◆ Work task ◆
In the listing below, count each line containing "State" and answer with the count only.

◆ Material provided ◆
■ ■ ■ ■

theorem execSclMin_kept {s₀ s : State} {i : Issue} (hK : Kept s₀ s) :
    KeptX s₀ (execSclMin i s) := by
  unfold execSclMin
  repeat' first
    | with_reducible assumption
    | intro _
    | (extract_lets +onlyGivenNames x; first | (refine Kept.cut (s₀ := s₀) (x := x) ?_ ?_; rotate_left; intro _; clear_value x; rotate_left; unfold x; clear x) | (refine KeptX.cut (s₀ := s₀) (x := x) ?_ ?_; rotate_left; intro _; clear_value x; rotate_left; unfold x; clear x) | (refine KeptO.cut (s₀ := s₀) (x := x) ?_ ?_; rotate_left; intro _; clear_value x; rotate_left; unfold x; clear x) | clear_value x | skip)
    | with_reducible apply Kept.ite
    | with_reducible apply KeptO.ite
    | with_reducible exact KeptO.val ‹_›
    | with_reducible apply KeptO.some
    | with_reducible exact KeptO.none
    | with_reducible apply KeptX.ite
    | with_reducible apply KeptX.next
    | with_reducible exact KeptX.refused
    | with_reducible apply issue_kept
    | with_reducible apply aluBody_kept
    | (with_reducible refine KeptO.of_eq ?_ ‹_›)
    | (with_reducible refine KeptX.of_eq ?_ ‹_›)
    | split

theorem execSclMax_kept {s₀ s : State} {i : Issue} (hK : Kept s₀ s) :
    KeptX s₀ (execSclMax i s) := by
  unfold execSclMax
  repeat' first
    | with_reducible assumption
    | intro _
    | (extract_lets +onlyGivenNames x; first | (refine Kept.cut (s₀ := s₀) (x := x) ?_ ?_; rotate_left; intro _; clear_value x; rotate_left; unfold x; clear x) | (refine KeptX.cut (s₀ := s₀) (x := x) ?_ ?_; rotate_left; intro _; clear_value x; rotate_left; unfold x; clear x) | (refine KeptO.cut (s₀ := s₀) (x := x) ?_ ?_; rotate_left; intro _; clear_value x; rotate_left; unfold x; clear x) | clear_value x | skip)
    | with_reducible apply Kept.ite
    | with_reducible apply KeptO.ite
    | with_reducible exact KeptO.val ‹_›
    | with_reducible apply KeptO.some
    | with_reducible exact KeptO.none
    | with_reducible apply KeptX.ite
    | with_reducible apply KeptX.next
    | with_reducible exact KeptX.refused
    | with_reducible apply issue_kept
    | with_reducible apply aluBody_kept
    | (with_reducible refine KeptO.of_eq ?_ ‹_›)
    | (with_reducible refine KeptX.of_eq ?_ ‹_›)
    | split

theorem execSclMinu_kept {s₀ s : State} {i : Issue} (hK : Kept s₀ s) :
    KeptX s₀ (execSclMinu i s) := by
  unfold execSclMinu
  repeat' first
    | with_reducible assumption
    | intro _
    | (extract_lets +onlyGivenNames x; first | (refine Kept.cut (s₀ := s₀) (x := x) ?_ ?_; rotate_left; intro _; clear_value x; rotate_left; unfold x; clear x) | (refine KeptX.cut (s₀ := s₀) (x := x) ?_ ?_; rotate_left; intro _; clear_value x; rotate_left; unfold x; clear x) | (refine KeptO.cut (s₀ := s₀) (x := x) ?_ ?_; rotate_left; intro _; clear_value x; rotate_left; unfold x; clear x) | clear_value x | skip)
    | with_reducible apply Kept.ite
    | with_reducible apply KeptO.ite
    | with_reducible exact KeptO.val ‹_›
    | with_reducible apply KeptO.some
    | with_reducible exact KeptO.none
    | with_reducible apply KeptX.ite
    | with_reducible apply KeptX.next
    | with_reducible exact KeptX.refused
    | with_reducible apply issue_kept
    | with_reducible apply aluBody_kept
    | (with_reducible refine KeptO.of_eq ?_ ‹_›)
    | (with_reducible refine KeptX.of_eq ?_ ‹_›)
    | split

theorem execSclMaxu_kept {s₀ s : State} {i : Issue} (hK : Kept s₀ s) :
    KeptX s₀ (execSclMaxu i s) := by
  unfold execSclMaxu
  repeat' first
    | with_reducible assumption
    | intro _
    | (extract_lets +onlyGivenNames x; first | (refine Kept.cut (s₀ := s₀) (x := x) ?_ ?_; rotate_left; intro _; clear_value x; rotate_left; unfold x; clear x) | (refine KeptX.cut (s₀ := s₀) (x := x) ?_ ?_; rotate_left; intro _; clear_value x; rotate_left; unfold x; clear x) | (refine KeptO.cut (s₀ := s₀) (x := x) ?_ ?_; rotate_left; intro _; clear_value x; rotate_left; unfold x; clear x) | clear_value x | skip)
    | with_reducible apply Kept.ite
    | with_reducible apply KeptO.ite
    | with_reducible exact KeptO.val ‹_›
    | with_reducible apply KeptO.some
    | with_reducible exact KeptO.none
    | with_reducible apply KeptX.ite
    | with_reducible apply KeptX.next
    | with_reducible exact KeptX.refused
    | with_reducible apply issue_kept
    | with_reducible apply aluBody_kept
    | (with_reducible refine KeptO.of_eq ?_ ‹_›)
    | (with_reducible refine KeptX.of_eq ?_ ‹_›)
    | split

■ ■ ■ ■

◆ Task result ◆
4